→ Supplied data:
/-- 11 R251: an AOPEN has waited for a quantum, and the group that holds most row blocks begins to be pre-empted. -/
theorem exec_rowBlockPreemption (hx : s.group g = some x) (hc : x.core = some core) (hst : x.st = .resident)
    (hlong : ∃ r ∈ x.aopens, (s.ctxs[cfin x.ctx]).quantumNs ≤ s.now - r.since ∧ 31 < s.blocksUsed core + r.need)
    (hnone : ∀ e ∈ s.groups, e.1 ≠ g → e.2.core = some core → 0 < e.2.blocks → e.2.st ≠ .preempting)
    (hv : mostBlocks (s.blockHolders g core) = some (v, y)) : exec (.rowBlockPreemption g) s = .next (s.preempt v) := by
  have hany : x.aopens.any (fun r => decide ((s.ctxs[cfin x.ctx]).quantumNs ≤ s.now - r.since) && decide (31 < s.blocksUsed core + r.need)) = true := by
    simpa using hlong
  have hall : (s.groups.filter (fun e => decide (e.1 ≠ g) && decide (e.2.core = some core) && decide (0 < e.2.blocks))).all
      (fun e => decide (e.2.st ≠ .preempting)) = true := by
    refine List.all_eq_true.mpr (fun e he => ?_)
    obtain ⟨hmem, hp⟩ := List.mem_filter.mp he
    simp only [Bool.and_eq_true, decide_eq_true_eq] at hp ⊢
    obtain ⟨⟨hother, hcore⟩, hblocks⟩ := hp
    exact hnone e hmem hother hcore hblocks
  have hholders : (s.groups.filter (fun e => decide (e.1 ≠ g) && decide (e.2.core = some core) && decide (0 < e.2.blocks))).filter
      (fun e => decide (e.2.st = .resident) && decide ((s.ctxs[cfin e.2.ctx]).quantumNs ≤ s.now - e.2.resSince)) = s.blockHolders g core := by
    rw [List.filter_filter]
    exact List.filter_congr (fun e _ => by rw [Bool.and_comm, ← Bool.and_assoc])
  show execRowBlockPreemption g s = _
  simp only [execRowBlockPreemption, hx, hc, hst, hany, hall, hholders, hv, and_self, if_true]

/-! ## Saving (08 R147, R152) -/

@[simp] theorem Warp.markWin_s (y : Warp) (id : Nat) (b : Bool) : (y.markWin id b).s = y.s := rfl

@[simp] theorem Warp.saved_s (y : Warp) : y.saved.s = y.s := by
  refine foldl_keeps Warp.s (fun z w => ?_) ..
  split
  · rfl
  · exact Warp.markWin_s ..

/-- 08 R152: while accepted work has still to land, or a tile operation can retire, a group is not saved. -/
theorem exec_groupSaved_waits (hx : s.group g = some x) (h : s.landing g = true ∨ x.tileReady = true) : exec (.groupSaved g) s = .next s := by
  show execGroupSaved g s = _
  rcases h with h | h <;> simp only [execGroupSaved, hx, h, true_or, or_true, if_true]

theorem exec_groupSaved (hx : s.group g = some x) (hst : x.st = .preempting) (hl : s.landing g = false) (ht : x.tileReady = false)
    (hu : s.putImage (cfin x.ctx) x.imgAt (s.imageBytes x.imageSize) = .ok u) :
    exec (.groupSaved g) s = .next ((u.saveGroup g x (s.imageBytes x.imageSize)).flush (cfin x.ctx)) := by
  show execGroupSaved g s = _
  simp only [execGroupSaved, hx, hst, hl, ht, hu, ne_eq, not_true_eq_false, Bool.false_eq_true, or_self, if_false]

/-- 08 R163: a group as it is saved into an image. -/
def Group.asSaved (image : List Byte) (now : Nat) (x : Group) : Group :=
  { x with st := .saved, lastQuad := x.core.map coreQuad, core := none, warps := x.warps.map Warp.saved, aopens := [], image := image, waitSince := now }

/-- 08 R152, R163: a group that has been saved has left its core with its registers, its scratchpad and its tile operations. -/
theorem State.saveGroup_spec (hx : s.group g = some x) (image : List Byte) :
    ∃ y, (s.saveGroup g x image).group g = some y ∧ y.st = .saved ∧ y.core = none ∧ y.lastQuad = x.core.map coreQuad ∧ y.spad = x.spad ∧
      y.warps.map (·.s) = x.warps.map (·.s) ∧ y.tops = x.tops := by
  refine ⟨_, State.group_of_tmod (k := Group.asSaved image s.now) hx (State.suspendCheck_groups ..), rfl, rfl, rfl, rfl, ?_, rfl⟩
  simp only [Group.asSaved, List.map_map]
  exact List.map_congr_left (fun y _ => y.saved_s)

/-! ## Restoring (08 R153, R163) -/

theorem State.restoreWarp_s (s : State) (c : Fin 64) (y : Warp) : (s.restoreWarp c y).s = y.s := by
  unfold State.restoreWarp
  split <;> rfl

/-- 08 R153: a restore makes no warp exit. -/
theorem State.restoreWarp_exited (s : State) (c : Fin 64) (y : Warp) : (s.restoreWarp c y).sched = .exited ↔ y.sched = .exited := by
  unfold State.restoreWarp
  split
  · rfl
  · dsimp only
    split
    · next h => simp [h]
    · rfl

/-- 08 R163: a group as it is restored, into a state. -/
def Group.asRestored (s : State) (c : Fin 64) (st : GroupState) (x : Group) : Group :=
  { x with st := st, resSince := s.now, warps := x.warps.map (s.restoreWarp c) }

/-- 05 R103: what a restored group is while its context is being suspended, and else. -/
def Ctx.restored (c : Ctx) : GroupState := if c.suspending then .preempting else .resident

theorem Group.asRestored_alive {c : Fin 64} (st : GroupState) (h : ∃ w ∈ x.warps, w.sched ≠ .exited) :
    ∃ w ∈ (x.asRestored s c st).warps, w.sched ≠ .exited := by
  obtain ⟨w, hw, hs⟩ := h
  exact ⟨_, List.mem_map_of_mem hw, fun he => hs ((s.restoreWarp_exited c w).mp he)⟩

→ About this exercise: Wherever the string "hcore" appears in the entries, copy that line.

→ Solution for this problem:
    obtain ⟨⟨hother, hcore⟩, hblocks⟩ := hp
    exact hnone e hmem hother hcore hblocks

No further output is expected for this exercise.